Photobiomodulation effects of 808 nm and 915 nm diode lasers on proliferation and osteogenic differentiation of Buccal fat pad stem cells.

作者信息

Etemadi Ardavan, Norouzinia Raika, Hodjat Mahshid, Hakimiha Neda

机构信息

Department of Periodontics, Faculty of Dentistry, Tehran Medical Sciences, Islamic Azad University, Tehran, Iran.

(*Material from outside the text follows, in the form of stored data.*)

-- ==== Sys2Proof/Machine/DataTransfer.lean ====
section
/-! DEFINITION. The data transfer instructions of 43_data_transfer.md (R180 to R211), one meaning each. None writes a flag,
but for a write that reaches SREG as an I/O location of a user-supplied map (R28, R202). -/

namespace Sys2Proof.Machine

/-- LD Rd,X: X is unchanged, unless Rd is a half of it (R184). -/
def execLdX (d : Reg) (s : State) : Res State :=
  loadByte d (addrX s) id s

/-- LD Rd,X+ (R185; log entry 14 for RAMPX). -/
def execLdXInc (d : Reg) (s : State) : Res State :=
  unlessConflict (isHalfOfX d) <|
    loadByte d (addrX s) (fun t => t.setWideX (ptrInc s.dev (addrX s))) s

/-- LD Rd,-X (R186; log entry 14 for RAMPX). -/
def execLdDecX (d : Reg) (s : State) : Res State :=
  unlessConflict (isHalfOfX d) <|
    loadByte d (addrDecX s) (fun t => t.setWideX (addrDecX s)) s

/-- ST Z,Rr (R188). -/
def execStZ (r : Reg) (s : State) : Res State :=
  storeByte r (addrZ s) id s

/-- ST Z+,Rr (R189; log entry 14 for RAMPZ). -/
def execStZInc (r : Reg) (s : State) : Res State :=
  unlessConflict (isHalfOfZ r) <|
    storeByte r (addrZ s) (fun t => t.setWideZ (ptrInc s.dev (addrZ s))) s

/-- ST -Z,Rr (R190; log entry 14 for RAMPZ). -/
def execStDecZ (r : Reg) (s : State) : Res State :=
  unlessConflict (isHalfOfZ r) <|
    storeByte r (addrDecZ s) (fun t => t.setWideZ (addrDecZ s)) s

/-- STD Z+q,Rr; with q not 0 it is absent on `AVRrc` (R191, R192). -/
def execStdZ (q : BitVec 6) (r : Reg) (s : State) : Res State :=
  requires (Device.offersStd s.dev q) (storeByte r (addrZq s q) id s)

/-- ELPM: `R0 <- (RAMPZ:Z)` (R193; log entry 14). -/
def execElpm (s : State) : Res State :=
  requires (Device.offersElpm s.dev) (loadProgByte 0 (addrZ s) id s)

/-- ELPM Rd,Z: `Rd <- (RAMPZ:Z)` (R194; log entry 14). -/
def execElpmZ (d : Reg) (s : State) : Res State :=
  requires (Device.offersElpm s.dev) (loadProgByte d (addrZ s) id s)

/-- ELPM Rd,Z+: `Rd <- (RAMPZ:Z), (RAMPZ:Z) <- (RAMPZ:Z) + 1` (R195; log entries 14, 20). -/
def execElpmZInc (d : Reg) (s : State) : Res State :=
  requires (Device.offersElpm s.dev) <| unlessConflict (isHalfOfZ d) <|
    loadProgByte d (addrZ s) (fun t => t.setWideZ (ptrInc s.dev (addrZ s))) s

/-- LPM Rd,Z+: Z alone, without RAMPZ (R196). -/
def execLpmZInc (d : Reg) (s : State) : Res State :=
  requires (Device.offersLpm s.dev) <| unlessConflict (isHalfOfZ d) <|
    loadProgByte d s.ptrZ.toNat (fun t => t.setPtrZ (s.ptrZ + 1)) s

/-- SPM: `(RAMPZ:Z) <- R1:R0` (R199; log entry 15). -/
def execSpm (s : State) : Res State :=
  requires (Device.offersSpm s.dev) (storeProgWord id s)

/-- SPM Z+: `(RAMPZ:Z) <- R1:R0, Z <- Z + 2` (R200; log entry 15). -/
def execSpmZInc (s : State) : Res State :=
  requires (Device.offersSpm s.dev) <|
    storeProgWord (fun t => t.setPtrZ (s.ptrZ + 2)) s

/-- IN Rd,A (R201; log entry 11). -/
def execIn (d : Reg) (A : BitVec 6) (s : State) : Res State :=
  andThen (s.ioRead A.toNat) fun (v, s1) => .next (s1.setReg d v).advance

/-- OUT A,Rr (R202; log entry 11). -/
def execOut (A : BitVec 6) (r : Reg) (s : State) : Res State :=
  andThen (s.ioWrite A.toNat (s.reg r)) fun s1 => .next s1.advance

/-- PUSH Rr: store at the address SP holds, then decrement (R205; log entry 19). -/
def execPush (r : Reg) (s : State) : Res State :=
  if s.sp = 0 then .fault .spUnderflow
  else storeByte r s.sp.toNat (fun t => { t with sp := s.sp - 1 }) s

/-- POP Rd: increment first, in integers, then load (R206); SP keeps 16 bits (log entry 7). -/
def execPop (d : Reg) (s : State) : Res State :=
  let a := s.sp.toNat + 1
  loadByte d a (fun t => { t with sp := BitVec.ofNat 16 a }) s

/-- XCH Z,Rd; on `AVRxm` only (R207, R7; log entry 14 for RAMPZ). -/
def execXch (d : Reg) (s : State) : Res State :=
  requires (Device.isXm s.dev) (readModifyWrite (fun x _ => x) d s)

/-- LAS Z,Rd; on `AVRxm` only (R208, R7; log entry 14 for RAMPZ). -/
def execLas (d : Reg) (s : State) : Res State :=
  requires (Device.isXm s.dev) (readModifyWrite (fun x m => x ||| m) d s)

/-- LAC Z,Rd; on `AVRxm` only (R209, R7; log entry 14 for RAMPZ). -/
def execLac (d : Reg) (s : State) : Res State :=
  requires (Device.isXm s.dev) (readModifyWrite (fun x m => ~~~x &&& m) d s)

/-- LAT Z,Rd; on `AVRxm` only (R210, R7; log entry 14 for RAMPZ). -/
def execLat (d : Reg) (s : State) : Res State :=
  requires (Device.isXm s.dev) (readModifyWrite (fun x m => x ^^^ m) d s)


end Sys2Proof.Machine
end

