-- ==== Sys2Proof/Machine/McuControl.lean ====
section
/-! DEFINITION. The MCU control instructions of 45_mcu_control.md (R240 to R243), one meaning each. -/

namespace Sys2Proof.Machine

/-- NOP (R240). -/
def execNop (s : State) : Res State :=
  .next s.advance

/-- WDR: `pc <- pc + 1` and no other change, under the premise that no watchdog acts (R243; log entry 25). -/
def execWdr (s : State) : Res State :=
  .next s.advance

/-- BREAK: refused on every device, its effect is in a debug interface description outside the source
(R241, R300; log entry 26). -/
def execBreak (_s : State) : Res State :=
  .refused .unavailableInstruction

/-- SLEEP: refused on every device, its effect is in a power management description outside the source
(R242, R300; log entry 26). -/
def execSleep (_s : State) : Res State :=
  .refused .unavailableInstruction


end Sys2Proof.Machine
end

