-- setPtrZ

@[simp] theorem setPtrZ_pc (s : State) (v : Word) : (s.setPtrZ v).pc = s.pc := rfl
@[simp] theorem setPtrZ_sreg (s : State) (v : Word) : (s.setPtrZ v).sreg = s.sreg := rfl
@[simp] theorem setPtrZ_sp (s : State) (v : Word) : (s.setPtrZ v).sp = s.sp := rfl
@[simp] theorem setPtrZ_rampx (s : State) (v : Word) : (s.setPtrZ v).rampx = s.rampx := rfl
@[simp] theorem setPtrZ_rampy (s : State) (v : Word) : (s.setPtrZ v).rampy = s.rampy := rfl
@[simp] theorem setPtrZ_rampz (s : State) (v : Word) : (s.setPtrZ v).rampz = s.rampz := rfl
@[simp] theorem setPtrZ_rampd (s : State) (v : Word) : (s.setPtrZ v).rampd = s.rampd := rfl
@[simp] theorem setPtrZ_eind (s : State) (v : Word) : (s.setPtrZ v).eind = s.eind := rfl
@[simp] theorem setPtrZ_mem (s : State) (v : Word) : (s.setPtrZ v).mem = s.mem := rfl
@[simp] theorem setPtrZ_prog (s : State) (v : Word) : (s.setPtrZ v).prog = s.prog := rfl
@[simp] theorem setPtrZ_ioLog (s : State) (v : Word) : (s.setPtrZ v).ioLog = s.ioLog := rfl
@[simp] theorem setPtrZ_dev (s : State) (v : Word) : (s.setPtrZ v).dev = s.dev := rfl

-- setLowBlock

@[simp] theorem setLowBlock_pc (s : State) (v : BitVec 128) :
    (s.setLowBlock v).pc = s.pc := by simp only [State.setLowBlock]
@[simp] theorem setLowBlock_sreg (s : State) (v : BitVec 128) :
    (s.setLowBlock v).sreg = s.sreg := by simp only [State.setLowBlock]
@[simp] theorem setLowBlock_sp (s : State) (v : BitVec 128) :
    (s.setLowBlock v).sp = s.sp := by simp only [State.setLowBlock]
@[simp] theorem setLowBlock_rampx (s : State) (v : BitVec 128) :
    (s.setLowBlock v).rampx = s.rampx := by simp only [State.setLowBlock]
@[simp] theorem setLowBlock_rampy (s : State) (v : BitVec 128) :
    (s.setLowBlock v).rampy = s.rampy := by simp only [State.setLowBlock]
@[simp] theorem setLowBlock_rampz (s : State) (v : BitVec 128) :
    (s.setLowBlock v).rampz = s.rampz := by simp only [State.setLowBlock]
@[simp] theorem setLowBlock_rampd (s : State) (v : BitVec 128) :
    (s.setLowBlock v).rampd = s.rampd := by simp only [State.setLowBlock]
@[simp] theorem setLowBlock_eind (s : State) (v : BitVec 128) :
    (s.setLowBlock v).eind = s.eind := by simp only [State.setLowBlock]
@[simp] theorem setLowBlock_mem (s : State) (v : BitVec 128) :
    (s.setLowBlock v).mem = s.mem := by simp only [State.setLowBlock]
@[simp] theorem setLowBlock_prog (s : State) (v : BitVec 128) :
    (s.setLowBlock v).prog = s.prog := by simp only [State.setLowBlock]
@[simp] theorem setLowBlock_ioLog (s : State) (v : BitVec 128) :
    (s.setLowBlock v).ioLog = s.ioLog := by simp only [State.setLowBlock]
@[simp] theorem setLowBlock_dev (s : State) (v : BitVec 128) :
    (s.setLowBlock v).dev = s.dev := by simp only [State.setLowBlock]
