/-- Settles O41, one clause of the statement per form of store. -/
theorem storeToIo : Obligations.StoreToIo := by
  intro s s1 q r loc hw
  refine ⟨fun hc => ?_, fun hr hc => ?_, fun hr hc => ?_, fun hq hc => ?_, fun hsp hc => ?_⟩
  · exact store_gives_io hw hc rfl
  · exact storeWideZ_gives_io hw hc (exec_stZInc_eq_storeByte hr s) (ptrInc_lt _ _) (ptrInc_cast _ _)
  · exact storeWideZ_gives_io hw hc (exec_stDecZ_eq_storeByte hr s) (ptrDec_lt _ _) (ptrDec_cast _ _)
  · exact store_gives_io hw hc (congrArg (requires · _) (offersStd_iff.2 hq))
  · have hpred : (s.sp - 1).toNat + 1 = s.sp.toNat := by bv_omega
    obtain ⟨hreg, hpc, -, -⟩ := ioWrite_leaves hw
    obtain ⟨hmem, hprog⟩ := ioWrite_memories hw
    exact ⟨_, (execPush_of_sp_ne hsp r).trans (storeByte_of_io hc hw _), hpred, fun j _ => hreg j,
      fun _ _ => rfl, ⟨rfl, rfl, rfl, rfl, rfl, rfl, rfl⟩, sameMemories_of_eq hmem hprog, congrArg (· + 1) hpc⟩

-- What an instruction does to SRAM (R54, R55)

/-- Begun at `s`, the instruction `i` has left SRAM as it was, or has written one byte, at the address it stores to. -/
def StoresOnly (i : Instr) (s t : State) : Prop :=
  t.mem = s.mem ∨ ∃ a v, storesAt i s = some a ∧ t.mem = Memory.write s.mem a v

theorem StoresOnly.read_eq {i : Instr} {s t : State} (h : StoresOnly i s t) {b : Nat} (hb : storesAt i s ≠ some b) :
    Memory.read t.mem b = Memory.read s.mem b := by
  rcases h with hmem | ⟨a, v, ha, hmem⟩
  · rw [hmem]
  · have hne : b ≠ a := fun e => hb (e ▸ ha)
    rw [hmem, memory_read_write_other hne]

section
variable {i : Instr} {s t : State}

theorem jumpRel_mem {k : Int} (h : jumpRel k s = .next t) : t.mem = s.mem := by
  obtain ⟨-, rfl⟩ := jumpRel_eq_next h
  rfl

theorem branchIf_mem {taken : Bool} {k : BitVec 7} (h : branchIf taken k s = .next t) : t.mem = s.mem := by
  rcases branchIf_eq_next h with ⟨-, -, rfl⟩ | ⟨-, rfl⟩ <;> rfl

/-- An instruction that ends by advancing from `u` leaves SRAM as `u` has it. -/
theorem advance_mem_eq {u : State} (h : (.next u.advance : Res State) = .next t) (hu : u.mem = s.mem) :
    t.mem = s.mem := by
  cases h
  exact hu

theorem loadByte_mem {d : Reg} {a : Nat} {upd : State → State}
    (h : loadByte d a upd s = .next t) (hupd : ∀ u, (upd u).mem = u.mem) : t.mem = s.mem := by
  obtain ⟨v, s1, hr, rfl⟩ := loadByte_eq_next h
  exact (hupd _).trans (memRead_memories hr).1

theorem execPop_mem {d : Reg} (h : execPop d s = .next t) : t.mem = s.mem := by
  rw [execPop_eq_loadByte] at h
  exact loadByte_mem h fun _ => rfl

theorem loadProgByte_mem {d : Reg} {a : Nat} {upd : State → State}
    (h : loadProgByte d a upd s = .next t) (hupd : ∀ u, (upd u).mem = u.mem) : t.mem = s.mem := by
  obtain ⟨v, -, rfl⟩ := loadProgByte_eq_next h
  exact hupd _

theorem storeProgWord_mem {upd : State → State} (h : storeProgWord upd s = .next t)
    (hupd : ∀ u, (upd u).mem = u.mem) : t.mem = s.mem := by
  obtain ⟨s1, hw, rfl⟩ := storeProgWord_eq_next h
  obtain ⟨-, rfl⟩ := progWrite_eq_next hw
  exact hupd _

theorem execIn_mem {d : Reg} {A : BitVec 6} (h : execIn d A s = .next t) : t.mem = s.mem := by
  obtain ⟨⟨v, s1⟩, hr, h⟩ := andThen_eq_next h
  cases h
  exact (ioRead_memories hr).1

theorem execOut_mem {A : BitVec 6} {r : Reg} (h : execOut A r s = .next t) : t.mem = s.mem := by
  obtain ⟨s1, hw, h⟩ := andThen_eq_next h
  cases h
  exact (ioWrite_memories hw).1

theorem memWrite_storesOnly {a : Nat} {v : Byte} (hst : storesAt i s = some a) (h : s.memWrite a v = .next t) :
    StoresOnly i s t := by
  rcases memWrite_eq_next h with ⟨_, -, rfl⟩ | ⟨-, rfl⟩ | ⟨_, -, hio⟩
  · exact .inl rfl
  · exact .inr ⟨a, v, hst, rfl⟩
  · exact .inl (ioWrite_memories hio).1

theorem storeByte_storesOnly {r : Reg} {a : Nat} {upd : State → State} (hst : storesAt i s = some a)
    (h : storeByte r a upd s = .next t) (hupd : ∀ u, (upd u).mem = u.mem) : StoresOnly i s t := by
  obtain ⟨s1, hw, rfl⟩ := storeByte_eq_next h
  have hmem : (upd s1).advance.mem = s1.mem := hupd s1
  unfold StoresOnly
  rw [hmem]
  exact memWrite_storesOnly hst hw

theorem readModifyWrite_storesOnly {f : Byte → Byte → Byte} {d : Reg} (hst : storesAt i s = some (addrZ s))
    (h : readModifyWrite f d s = .next t) : StoresOnly i s t := by
  obtain ⟨-, m, -, rfl⟩ := readModifyWrite_eq_next h
  exact .inr ⟨addrZ s, _, hst, rfl⟩

theorem execPush_storesOnly {r : Reg} (h : execPush r s = .next t) : StoresOnly (.push r) s t := by
  unfold execPush at h
  split at h
  · cases h
  · exact storeByte_storesOnly rfl h fun _ => rfl

/-- Every instruction that answers leaves SRAM, or writes the one byte it stores. -/
theorem exec_storesOnly (h : exec i s = .next t) : StoresOnly i s t := by
  cases i with
  | and | inc | neg | andi | or | ori | eor | com | dec | sbr | cbr | tst | clr | ser | asr | lsr | lsl | bset | bclr
  | seh | clh | sec | sez | sen | sev | ses | setT | sei | clc | add | adc | sub | sbc | cpi | ldi | mov | nop | wdr =>
    exact .inl (advance_mem_eq h rfl)
  | movw | fmulsu | mul | muls | mulsu | fmul | fmuls => exact .inl (advance_mem_eq (requires_eq_next h).2 rfl)
  | des => exact .inl (advance_mem_eq (requires_eq_next h).2 (setLowBlock_mem s _))
  | brk | sleep => cases h
  | ijmp =>
    cases h
    exact .inl rfl
  | rjmp => exact .inl (jumpRel_mem h)
  | brbs | brbc | breq | brne | brcs | brlo | brcc | brsh | brmi | brpl | brlt | brge => exact .inl (branchIf_mem h)
  | ldX => exact .inl (loadByte_mem h fun _ => rfl)
  | ldXInc | ldDecX => exact .inl (loadByte_mem (unlessConflict_eq_next h).2 fun _ => rfl)
  | pop => exact .inl (execPop_mem h)
  | elpm | elpmZ => exact .inl (loadProgByte_mem (requires_eq_next h).2 fun _ => rfl)
  | elpmZInc | lpmZInc =>
    exact .inl (loadProgByte_mem (unlessConflict_eq_next (requires_eq_next h).2).2 fun _ => rfl)
  | spm | spmZInc => exact .inl (storeProgWord_mem (requires_eq_next h).2 fun _ => rfl)
  | ioIn => exact .inl (execIn_mem h)
  | ioOut => exact .inl (execOut_mem h)
  | stZ => exact storeByte_storesOnly rfl h fun _ => rfl
  | stdZ => exact storeByte_storesOnly rfl (requires_eq_next h).2 fun _ => rfl
  | stZInc | stDecZ => exact storeByte_storesOnly rfl (unlessConflict_eq_next h).2 fun _ => rfl
  | push => exact execPush_storesOnly h
  | xch | las | lac | lat => exact readModifyWrite_storesOnly rfl (requires_eq_next h).2

end

/-- Settles O16, by the one byte an instruction may store. -/
theorem sramFrame : Obligations.SramFrame :=
  fun _ _ _ h _ hb => (exec_storesOnly h).read_eq hb

end Sys2Proof.Machine
end

section
/-! SUPPORT. The rows of 30_encoding.md (RowsShareNoWord): no word matches two of them, so a word decodes to what the
row that admits it builds. -/

namespace Sys2Proof

theorem admits_iff (row : Row) (w : Word) : row.admits w = true ↔ w &&& row.mask = row.pat := by
  simp [Row.admits]

/-- A bit that two rows fix with different values is not the bit of any word (R89). -/
theorem not_admits_of_disjoint {a b : Row} (h : a.disjoint b = true) (w : Word) :
    (a.admits w && b.admits w) = false := by
  rw [Bool.eq_false_iff]
  intro hw
  obtain ⟨ha, hb⟩ := Bool.and_eq_true_iff.1 hw
  rw [admits_iff] at ha hb
  refine absurd ?_ (bne_iff_ne.1 h)
  rw [← ha, ← hb]
  show _ = 0#16
  ext i hi
  simp only [BitVec.getElem_and, BitVec.getElem_xor, BitVec.getElem_zero]
  cases w[i] <;> cases a.mask[i] <;> cases b.mask[i] <;> rfl

theorem opcodeRows_disjoint : opcodeRows.Pairwise (fun a b => a.disjoint b = true) := by decide

/-- Settles O3: of two rows, some bit that both fix tells them apart. -/
theorem rowsShareNoWord : Obligations.RowsShareNoWord :=
  ⟨rfl, opcodeRows_disjoint.imp fun h w => not_admits_of_disjoint h w⟩

theorem eq_of_admits {a b : Row} {w : Word} (ha : a ∈ opcodeRows) (hb : b ∈ opcodeRows) (haw : a.admits w = true)
    (hbw : b.admits w = true) : a = b := by
  by_contra hne
  have : Std.Symm fun a b : Row => ∀ w : Word, (a.admits w && b.admits w) = false :=
    ⟨fun a b h w => (Bool.and_comm _ _).trans (h w)⟩
  have hnone := rowsShareNoWord.2.forall ha hb hne w
  simp [haw, hbw] at hnone

theorem decode_of_admits {row : Row} {w : Word} {i : Instr} (hrow : row ∈ opcodeRows) (hw : row.admits w = true)
    (hi : row.build w = i) : decode w = .ok i := by
  unfold decode
  split
  · next row' hfind =>
    have hw' : row'.admits w = true := List.find?_some (p := fun row : Row => row.admits w) hfind
    rw [eq_of_admits (List.mem_of_find?_eq_some hfind) hrow hw' hw, hi]
  · next hfind => exact absurd hw (List.find?_eq_none.1 hfind row hrow)

theorem exists_row_of_decode {w : Word} {i : Instr} (h : decode w = .ok i) :
    ∃ row ∈ opcodeRows, row.admits w = true ∧ row.build w = i := by
  unfold decode at h
  split at h
  · next row hfind =>
    cases h
    exact ⟨row, List.mem_of_find?_eq_some hfind, List.find?_some (p := fun row : Row => row.admits w) hfind, rfl⟩
  · cases h

end Sys2Proof
end

section
/-! SUPPORT. The formats of 30_encoding.md R82, R83. Words, fields and encodings are read as numbers. Each format has
one lemma `enc…_eq_iff` that says which words its encoding gives: those with the fixed bits of its rows from which the
decoder reads the operands. Both round trips follow from it. -/

namespace Sys2Proof

open BitVec

-- Bit vectors as numbers

theorem append_toNat {n m : Nat} (x : BitVec n) (y : BitVec m) : (x ++ y).toNat = 2 ^ m * x.toNat + y.toNat := by
  rw [toNat_append, ← Nat.shiftLeft_add_eq_or_of_lt y.isLt, Nat.shiftLeft_eq, Nat.mul_comm]

theorem extractLsb'_toNat_eq {n : Nat} (x : BitVec n) (s l : Nat) :
    (x.extractLsb' s l).toNat = x.toNat / 2 ^ s % 2 ^ l := by
  rw [extractLsb'_toNat, Nat.shiftRight_eq_div_pow]

theorem append_eq_iff {n m : Nat} {w : BitVec (n + m)} {x : BitVec n} {y : BitVec m} :
    w = x ++ y ↔ w.extractLsb' m n = x ∧ w.extractLsb' 0 m = y := by
  constructor
  · rintro rfl
    exact ⟨extractLsb'_append_eq_left, extractLsb'_append_eq_right⟩
  · rintro ⟨rfl, rfl⟩
    exact extractLsb'_append_extractLsb'.symm

/-- A mask and a pattern are compared part by part. -/
theorem and_append_eq_iff {n m : Nat} {w : BitVec (n + m)} {mhi phi : BitVec n} {mlo plo : BitVec m} :
    w &&& (mhi ++ mlo) = phi ++ plo ↔
      w.extractLsb' m n &&& mhi = phi ∧ w.extractLsb' 0 m &&& mlo = plo := by
  rw [append_eq_iff, extractLsb'_and, extractLsb'_and, extractLsb'_append_eq_left, extractLsb'_append_eq_right]

theorem upper_toNat {n m : Nat} (w : BitVec (n + m)) : (w.extractLsb' m n).toNat = w.toNat / 2 ^ m := by
  have hlt : w.toNat < 2 ^ m * 2 ^ n := by
    rw [Nat.mul_comm, ← Nat.pow_add]
    exact w.isLt
  rw [extractLsb'_toNat_eq, Nat.mod_eq_of_lt (Nat.div_lt_of_lt_mul hlt)]

/-- A mask of the upper bits. -/
theorem and_upper_eq_iff {n m : Nat} (w : BitVec (n + m)) (x : BitVec n) :
    w &&& (allOnes n ++ 0#m) = x ++ 0#m ↔ w.toNat / 2 ^ m = x.toNat := by
  rw [and_append_eq_iff, and_allOnes, and_zero, ← toNat_inj, upper_toNat]
  exact and_iff_left rfl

Dental Research Center, Dentistry Research Institute, Tehran University of Medical Sciences (TUMS), Tehran, Iran.

出版信息

Photodiagnosis Photodyn Ther. 2025 Aug;54:104703. doi: 10.1016/j.pdpdt.2025.104703. Epub 2025 Jul 5.

Abstract

AIM

Photobiomodulation therapy (PBM) is a promising adjunct in tissue engineering due to its ability to stimulate cell proliferation and differentiation. This study evaluated the effects of PBM on buccal fat pad-derived stem cells (BFPSCs) using two diode laser wavelengths.

METHODS

BFPSCs were divided into seven groups: six received laser irradiation and one served as control. Three groups were treated with a 915 nm laser and three with an 808 nm diode laser, each at energy densities of 2, 4, and 6 J/cm². Cell proliferation was assessed using the MTT assay, while osteogenic differentiation was evaluated by Alizarin red staining after 14 days. Alkaline phosphatase activity was measured after 7 days. Expression levels of osteocalcin (OCN), Osteopontin (OPN), and Runt-related transcription factor 2 (RUNX2) were measured by RT-PCR on days 7 and 14.

RESULTS

PBM significantly enhanced cell proliferation, particularly at 4 J/cm² (808 nm) and at 4 and 6 J/cm² (915 nm). Upregulation of OCN and OPN were detected in most irradiated groups. RUNX2 expression was higher in all PBM groups. Alizarin Red staining and alkaline phosphatase activity results confirmed PBM's stimulatory effects.

CONCLUSION

PBM, especially at 915 nm, enhances the proliferation and osteogenic differentiation of BFPSCs, suggesting potential benefits for bone reconstruction.

摘要

目的

光生物调节疗法(PBM)因其能够刺激细胞增殖和分化,在组织工程领域是一种很有前景的辅助手段。本研究使用两种二极管激光波长评估了PBM对颊脂垫来源干细胞(BFPSCs)的影响。

方法

将BFPSCs分为七组:六组接受激光照射,一组作为对照。三组用915 nm激光治疗,三组用808 nm二极管激光治疗,能量密度均为2、4和6 J/cm²。使用MTT法评估细胞增殖,14天后通过茜素红染色评估成骨分化。7天后测量碱性磷酸酶活性。在第7天和第14天通过RT-PCR测量骨钙素(OCN)、骨桥蛋白(OPN)和 runt相关转录因子2(RUNX2)的表达水平。

结果

PBM显著增强了细胞增殖,特别是在4 J/cm²(808 nm)以及4和6 J/cm²(915 nm)时。在大多数照射组中检测到OCN和OPN上调。所有PBM组中RUNX2表达均较高。茜素红染色和碱性磷酸酶活性结果证实了PBM的刺激作用。

结论

PBM,尤其是915 nm的PBM,可增强BFPSCs的增殖和成骨分化,提示其在骨重建方面具有潜在益处。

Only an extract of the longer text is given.